YARGITAY KARARI
DAİRE : 6. Hukuk Dairesi
ESAS NO : 2015/896
KARAR NO : 2015/1398
KARAR TARİHİ : 16.02.2015
MAHKEMESİ : İstanbul Anadolu 3. İcra Hukuk Mahkemesi
TARİHİ : 29/05/2014
NUMARASI : 2014/316-2014/496
İcra mahkemesince verilmiş bulunan yukarıda tarih ve numarası yazılı karar, davalı tarafından süresi içinde temyiz edilmiş olmakla, dosyadaki bütün kağıtlar okunup gereği görüşülüp düşünüldü.
Davacı alacaklı tarafından davalı borçlu hakkında kira alacağının tahsili amacıyla tahliye istekli olarak başlatılmış olan icra takibine davalı borçlu tarafından itiraz edilmemesi nedeni ile icra takibi kesinleşmiştir. Bunun üzerine davacı alacaklı süresinde İcra Mahkemesine başvurarak temerrüt nedeni ile kiralananın tahliyesini istemiştir. Mahkemece istemin kabulüne karar verilmesi üzerine karar davalı borçlu tarafından temyiz edilmiştir.
1-Dosya kapsamına toplanan delillere, kararın dayandığı gerekçeye göre davalının aşağıdaki bendin kapsamı dışındaki temyiz itirazları yerinde değildir.
2-Davalının ödemeye ilişkin temyiz itirazına gelince;
Türk Borçlar Kanununun 315.maddesi hükmü uyarınca temerrüt nedeniyle tahliyeye karar verilebilmesi için istenen kira parasının muaccel (istenebilir) olması ve bu kira bedelinin verilen otuz (30) günlük sürede ödenmemiş bulunması ve ihtarnamede verilen süre içerisinde kira parasının ödenmemesi halinde akdin feshedileceğinin açıkça belirtilmesi gerekir.

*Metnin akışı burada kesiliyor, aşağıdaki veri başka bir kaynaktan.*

-- ==== Sys2Proof/Machine/Parts/Power.lean ====
section
/-!
DEFINITION. State of the power block and the Heath island, of the start sequence, of the thermal and calibration blocks and
of firmware update, beside their registers (R608 to R708), and the JTAG port (R729).
-/
namespace Sys2Proof.Machine

/-- Where the device stands between on and off: on (Run or Doze), entering Retain or Heath (steps 2 and 3 of R613), asleep,
PWR_EN_IO risen, PWR_EN_CORE risen, restoring after a wake from Retain, shut down by temperature (R641). -/
inductive PwrPhase where
  | on | entering | released | asleep | ioRising | coreRising | restoring | shutdown
  deriving DecidableEq, Repr

/-- ACLK runs in this phase. -/
def PwrPhase.clocked : PwrPhase → Bool
  | .on | .entering | .released | .restoring => true
  | .asleep | .ioRising | .coreRising | .shutdown => false

/-- The power block: the phase, the sleep being entered or left (2 Retain, 3 Heath, 0 neither), whether the start that
follows a wake restores nothing (a RESET wake), whether steps 2 and 3 of R613 have ended by their limits, the supply enables,
WAKE_N after a wake until the link is in L0, the RESET_CAUSE bits of a cold start, and when Doze began (2^-48 ns). -/
structure PwrState where
  phase : PwrPhase
  target : Nat
  fresh : Bool
  msgDone : Bool
  recDone : Bool
  ioOn : Bool
  coreOn : Bool
  wakeN : Bool
  coldCause : Nat
  dozeAt : Nat
  deriving DecidableEq, Repr

def PwrState.init : PwrState := ⟨.on, 0, false, false, false, true, true, false, 1, 0⟩

/-- What step 5 of R613 captured: the time (2^-48 ns), UNCERT, and the Heath tick. -/
structure Captured where
  time : Nat
  uncert : Nat
  tick : Nat
  deriving DecidableEq, Repr

/-- The Heath island: HTICK at the edge that came at timeline instant `edge`, the HTICK_HI latch of each requester, seal
checks failed in a row, whether code 0x840 waits for the next Run, and whether the firmware has loaded INCR_FREE since the island's
reset. -/
structure HthState where
  tick : Nat
  edge : Int
  hiLatch : Tab Nat
  sealMisses : Nat
  sealDue : Bool
  loaded : Bool
  deriving DecidableEq, Repr

def HthState.init : HthState := ⟨0, 0, [], 0, false, false⟩

/-- The register image of a Heath entry (R46, R69): every register that differed from its reset value, live and shadow, the
trigger memory, the counters with their WRAPS, and the owners and levels behind IN_SERVICE and PENDING. -/
structure RegImage where
  live : Tab Word
  shadow : Tab Word
  trig : Tab Word
  cnt : Tab Nat
  wraps : Tab Nat
  owner : Tab Nat
  level : Tab Bool
  deriving DecidableEq, Repr

def RegImage.empty : RegImage := ⟨[], [], [], [], [], [], []⟩

/-- The start sequence (R697 to R703): the RESET_CAUSE bits that a start has not loaded yet, the stored register image, whether one has been written,
whether the present start restores it, whether DRAM was trained since the last package reset, when step 8 began (2^-48 ns), and
whether OUT_WAIT_MS has passed, what step 5 of R613 captured, and since when the watchdog counts (2^-48 ns). -/
structure BootState where
  cause : Nat
  image : RegImage
  stored : Bool
  restore : Bool
  trained : Bool
  step8 : Nat
  waited : Bool
  captured : Option Captured
  wdtFrom : Nat
  deriving DecidableEq, Repr

def BootState.init : BootState := ⟨1, RegImage.empty, false, false, false, 0, false, none, 0⟩

/-- The thermal block (R630 to R645): measurements in a row by which each replica (3 t + r) differed, which rows of R635 hold,
DRAM_HOT, the automatic level of each region, whether each region's condition of R639 has not cleared, analog measurements in
a row that disagree with T_DIE, those at 130 °C or below during a shutdown, the last threshold crossed (R645), the hottest
oscillator of each unit page (16-bit codes). -/
structure ThmState where
  apart : Tab Nat
  lowHold : Bool
  lowWarn : Bool
  highWarn : Bool
  highThrottle : Bool
  level : Tab Nat
  hot : Tab Bool
  disagree : Nat
  cool : Nat
  thresh : Nat
  unit : Tab Nat
  deriving DecidableEq, Repr

def ThmState.init : ThmState := ⟨[], false, false, false, false, [], [], 0, 0, 0xFF, []⟩

/-- A calibration run of both crystals (R656): its source, the seconds of its window and when the window began. -/
structure TimeRun where
  src : Nat
  secs : Nat
  from_ : Nat
  deriving DecidableEq, Repr

/-- The calibration block (R646 to R661): the chain of each interpolator, the pair, off and vref of each sense channel (off as
an 8-bit code), forced elements (numbered as FORCED of R660), excluded replicas (3 t + r), the number of the next history
record, the source of the latest time run, the run in progress, whether an analog run is in progress, since when every margin
is above MARGIN_HIGH, regions (4 is CORE) with an ageing floor and since when their margin is above, the VCORE request that has
not settled, and whether automatic steps have stopped, and when the analog run in progress began. -/
structure CalState where
  chain : Tab Nat
  pair : Tab Nat
  off : Tab Nat
  vref : Tab Nat
  forced : Tab Bool
  excluded : Tab Bool
  nextSeq : Nat
  src : Nat
  run : Option TimeRun
  analog : Bool
  above : Option Nat
  floor : Tab Bool
  floorAbove : Tab (Option Nat)
  avsAsked : Option Nat
  avsStopped : Bool
  analogAt : Nat
  deriving DecidableEq, Repr

/-- vref before the first analog run: 4,000, which corrects nothing (R653; log entry 57). -/
def vrefInit : Nat := 4000

def CalState.init : CalState := ⟨[], [], [], [], [], [], 0, 0xFF, none, false, none, [], [], none, false, 0⟩

/-- Firmware update (R674 to R693): the fuses (KEY and PUB programmed, revoked, by slot; their values as bytes, in the order
that AES-256 and SHA-384 use; MIN_SECVER), the programming in progress (slot, kind) with what it programs, the source of the
staging in progress, whether the partner stages and the MAGIC it sent, the next part of a copy to the partner, the Golden
write in progress, and the identity of the known partner in the persistent configuration. -/
structure FwuState where
  keyDone : Tab Bool
  pubDone : Tab Bool
  revoked : Tab Bool
  key : Tab (List Byte)
  pub : Tab (List Byte)
  minSec : Nat
  fusing : Option (Nat × Nat)
  fuseData : List Byte
  stageAt : Nat
  stageLen : Nat
  peerStage : Bool
  peerMagic : List Byte
  sending : Option Nat
  golden : Bool
  known : Tab Word
  deriving DecidableEq, Repr

def FwuState.init : FwuState := ⟨[(0, true)], [(0, true)], [], [], [], 0, none, [], 0, 0, false, [], none, false, []⟩

/-- JTAG instructions (R729). -/
inductive JtagInstr where
  | bypass | idcode | samplePreload | extest | clamp | highz
  deriving DecidableEq, Repr

end Sys2Proof.Machine
end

Takip de dayanılan ve karara esas alınan 01/01/2003 başlangıç tarihli ve bir yıl süreli kira sözleşmesi konusunda taraflar arasında bir uyuşmazlık bulunmamaktadır. Davacı alacaklı tarafından 03/02/2014 tarihinde başlatılmış olan icra takibi ile 2014 yılı Ocak ayı kirasının tahsili istenmiştir. Davalı borçlu temyiz dilekçesi ile birlikte 08/04/2014 tarih 4.500,00 TL bedelli – 05/03/2014 ve 3.000,00 TL bedelli – 10/02/2014 tarih ve 5.000,00 TL bedelli üç adet ödeme belgesi sunmuştur.

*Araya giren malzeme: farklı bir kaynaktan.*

-- ==== Sys2Proof/Machine/Net.lean ====
section
/-!
DEFINITION. Frames on Ethernet: the fields of Ethernet, IPv4, IPv6 and UDP headers that the rules name (R338, R340, R349,
R372, R387), header checksums, and E1.31 packets (R372, R378). The layouts are those of the standards that the rules cite
(log entry 37).
-/
namespace Sys2Proof.Machine

def macDst (f : List Byte) : Nat := beAt f 0 6
def macSrc (f : List Byte) : Nat := beAt f 6 6
/-- The frame carries an 802.1Q tag. -/
def tagged (f : List Byte) : Bool := beAt f 12 2 == 0x8100
def tci (f : List Byte) : Nat := beAt f 14 2
/-- Offset of the payload after the Ethernet header and its tag. -/
def etherEnd (f : List Byte) : Nat := if tagged f then 18 else 14
def etherType (f : List Byte) : Nat := beAt f (etherEnd f - 2) 2
/-- The multicast bit of an address. -/
def isGroup (a : Nat) : Bool := (a / 2 ^ 40).testBit 0

/-- A UDP datagram in a frame: IPv6, the header offsets, the IPv4 destination address, the ports, payload place and
length. -/
structure Udp where
  v6 : Bool
  ip : Nat
  udp : Nat
  dst4 : Nat
  dport : Nat
  pay : Nat
  len : Nat
  deriving DecidableEq, Repr

/-- UDP over IPv4 or over IPv6 without extension headers. -/
def parseUdp (f : List Byte) : Option Udp :=
  let ip := etherEnd f
  if etherType f = 0x0800 ∧ beAt f ip 1 / 16 = 4 ∧ beAt f (ip + 9) 1 = 17 ∧ beAt f (ip + 6) 2 % 0x4000 = 0 then
    let u := ip + 4 * (beAt f ip 1 % 16)
    some ⟨false, ip, u, beAt f (ip + 16) 4, beAt f (u + 2) 2, u + 8, beAt f (u + 4) 2 - 8⟩
  else if etherType f = 0x86DD ∧ beAt f ip 1 / 16 = 6 ∧ beAt f (ip + 6) 1 = 17 then
    let u := ip + 40
    some ⟨true, ip, u, 0, beAt f (u + 2) 2, u + 8, beAt f (u + 4) 2 - 8⟩
  else none

/-- UDP destination port of a frame, 0 where it carries no UDP. -/
def udpPort (f : List Byte) : Nat := (parseUdp f).elim 0 (·.dport)

def udpPayload (f : List Byte) (u : Udp) : List Byte := slice f u.pay u.len

/-! ### Checksums (R338, R340) -/

/-- The sum of the 16-bit words of a byte string. -/
def sum16 : List Byte → Nat
  | [] => 0
  | [a] => a.toNat * 256
  | a :: b :: t => a.toNat * 256 + b.toNat + sum16 t

/-- One's-complement sum folded to 16 bits and inverted. -/
def onesSum (n : Nat) : Nat :=
  let a := n % 65536 + n / 65536
  let b := a % 65536 + a / 65536
  65535 - (b % 65536 + b / 65536)

/-- The frame with its IPv4 header checksum computed. -/
def fixIpSum (f : List Byte) (ip : Nat) : List Byte :=
  let g := putAt f (ip + 10) (beBytes 2 0)
  putAt g (ip + 10) (beBytes 2 (onesSum (sum16 (slice g ip (4 * (beAt g ip 1 % 16))))))

/-- The frame with its UDP checksum computed; a computed 0 is sent as 0xFFFF. -/
def fixUdpSum (f : List Byte) (v6 : Bool) (ip udp : Nat) : List Byte :=
  let len := beAt f (udp + 4) 2
  let g := putAt f (udp + 6) (beBytes 2 0)
  let pseudo := sum16 (if v6 then slice g (ip + 8) 32 else slice g (ip + 12) 8) + 17 + len
  let c := onesSum (pseudo + sum16 (slice g udp len))
  putAt g (udp + 6) (beBytes 2 (if c = 0 then 0xFFFF else c))

/-- The frame with its IP and UDP length fields set for the bytes that follow them. -/
def fixLengths (f : List Byte) (v6 : Bool) (ip udp : Nat) : List Byte :=
  let g := putAt f (if v6 then ip + 4 else ip + 2) (beBytes 2 (f.length - (if v6 then udp else ip)))
  putAt g (udp + 4) (beBytes 2 (f.length - udp))

/-- Both checksums as R340 provides: the IPv4 header always, UDP with CSUM. -/
def fixSums (f : List Byte) (v6 : Bool) (ip udp : Nat) (csum : Bool) : List Byte :=
  let g := if v6 then f else fixIpSum f ip
  if csum then fixUdpSum g v6 ip udp else g

/-- The template of R340 and R376: one Ethernet header, at most one tag, IPv4 without options or IPv6, then UDP, ending
at the length named. -/
def templateOk (h : List Byte) : Bool :=
  match parseUdp h with
  | some u => decide (u.pay ≤ h.length) && (u.v6 || beAt h u.ip 1 % 16 == 5)
  | none => false

/-- The last two bytes of the destination MAC and IP addresses (R340). -/
def putMcast (f : List Byte) (v6 : Bool) (ip univ : Nat) : List Byte :=
  putAt (putAt f 4 (beBytes 2 univ)) (if v6 then ip + 38 else ip + 18) (beBytes 2 univ)

/-! ### E1.31 -/

def ACN_PID : List Byte := [0x41, 0x53, 0x43, 0x2D, 0x45, 0x31, 0x2E, 0x31, 0x37, 0, 0, 0]

/-- Flags and length of a PDU. -/
def pduLen (n : Nat) : List Byte := beBytes 2 (0x7000 + n % 4096)

/-- The root layer up to and with the CID, for a packet of `total` bytes. -/
def e131Root (total vector : Nat) (cid : List Byte) : List Byte :=
  beBytes 2 0x0010 ++ beBytes 2 0 ++ ACN_PID ++ pduLen (total - 16) ++ beBytes 4 vector ++ cid

/-- A data packet with its start code and slots in `values`. -/
def e131Data (cid name : List Byte) (prio sync seq options univ : Nat) (values : List Byte) : List Byte :=
  let total := 125 + values.length
  e131Root total 4 cid ++ pduLen (total - 38) ++ beBytes 4 2 ++ slice name 0 64 ++ beBytes 1 prio ++ beBytes 2 sync
    ++ beBytes 1 seq ++ beBytes 1 options ++ beBytes 2 univ ++ pduLen (total - 115) ++ beBytes 1 0x02 ++ beBytes 1 0xA1
    ++ beBytes 2 0 ++ beBytes 2 1 ++ beBytes 2 values.length ++ values

/-- A synchronisation packet. -/
def e131Sync (cid : List Byte) (seq sync : Nat) : List Byte :=
  e131Root 49 8 cid ++ pduLen 11 ++ beBytes 4 1 ++ beBytes 1 seq ++ beBytes 2 sync ++ beBytes 2 0

/-- A universe discovery page. -/
def e131Discovery (cid name : List Byte) (page last : Nat) (univs : List Nat) : List Byte :=
  let total := 120 + 2 * univs.length
  e131Root total 8 cid ++ pduLen (total - 38) ++ beBytes 4 2 ++ slice name 0 64 ++ beBytes 4 0 ++ pduLen (total - 112)
    ++ beBytes 4 1 ++ beBytes 1 page ++ beBytes 1 last ++ univs.flatMap (beBytes 2)

/-- Root, framing and DMP layers of a data packet carry the vectors and lengths of the standard (R372). -/
def e131Sound (p : List Byte) : Bool :=
  let n := p.length
  beAt p 0 2 == 0x0010 && beAt p 2 2 == 0 && slice p 4 12 == ACN_PID && beAt p 18 4 == 4 && beAt p 40 4 == 2
    && beAt p 117 1 == 2 && beAt p 118 1 == 0xA1 && beAt p 119 2 == 0 && beAt p 121 2 == 1
    && decide (126 ≤ n) && decide (n ≤ 638)
    && slice p 16 2 == pduLen (n - 16) && slice p 38 2 == pduLen (n - 38) && slice p 115 2 == pduLen (n - 115)
    && beAt p 123 2 == n - 125

/-- A data packet by its root vector. -/
def e131IsData (p : List Byte) : Bool := beAt p 18 4 == 4

end Sys2Proof.Machine
end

Her ne kadar temyiz aşamasında sunulsa da hükmün esasını etkileyen bu belgelerin yeniden değerlendirilerek sonucuna göre bir karar verilmesi gerekirken yazılı şekilde karar verilmesi doğru değildir.
Bu durumda mahkemece temyiz dilekçesine ekli ödemeye ilişkin, borcu sona erdiren belgelerden olan banka dekontları üzerinde durulması, temerrüt olgusunun oluşup oluşmadığının değerlendirilmesi ve sonucuna göre hüküm kurulması gerekir.
Karar bu nedenle bozulmalıdır.
SONUÇ:Yukarıda açıklanan nedenlerle temyiz itirazlarının kabulü ile 6100 sayılı HMK.ya 6217 Sayılı Kanunla eklenen geçici 3.madde hükmü gözetilerek HUMK.nın 428 ve İİK.nın 366.maddesi uyarınca kararın BOZULMASINA, istek halinde peşin alınan temyiz harcının temyiz edene iadesine, 16.02.2015 tarihinde oybirliğiyle karar verildi.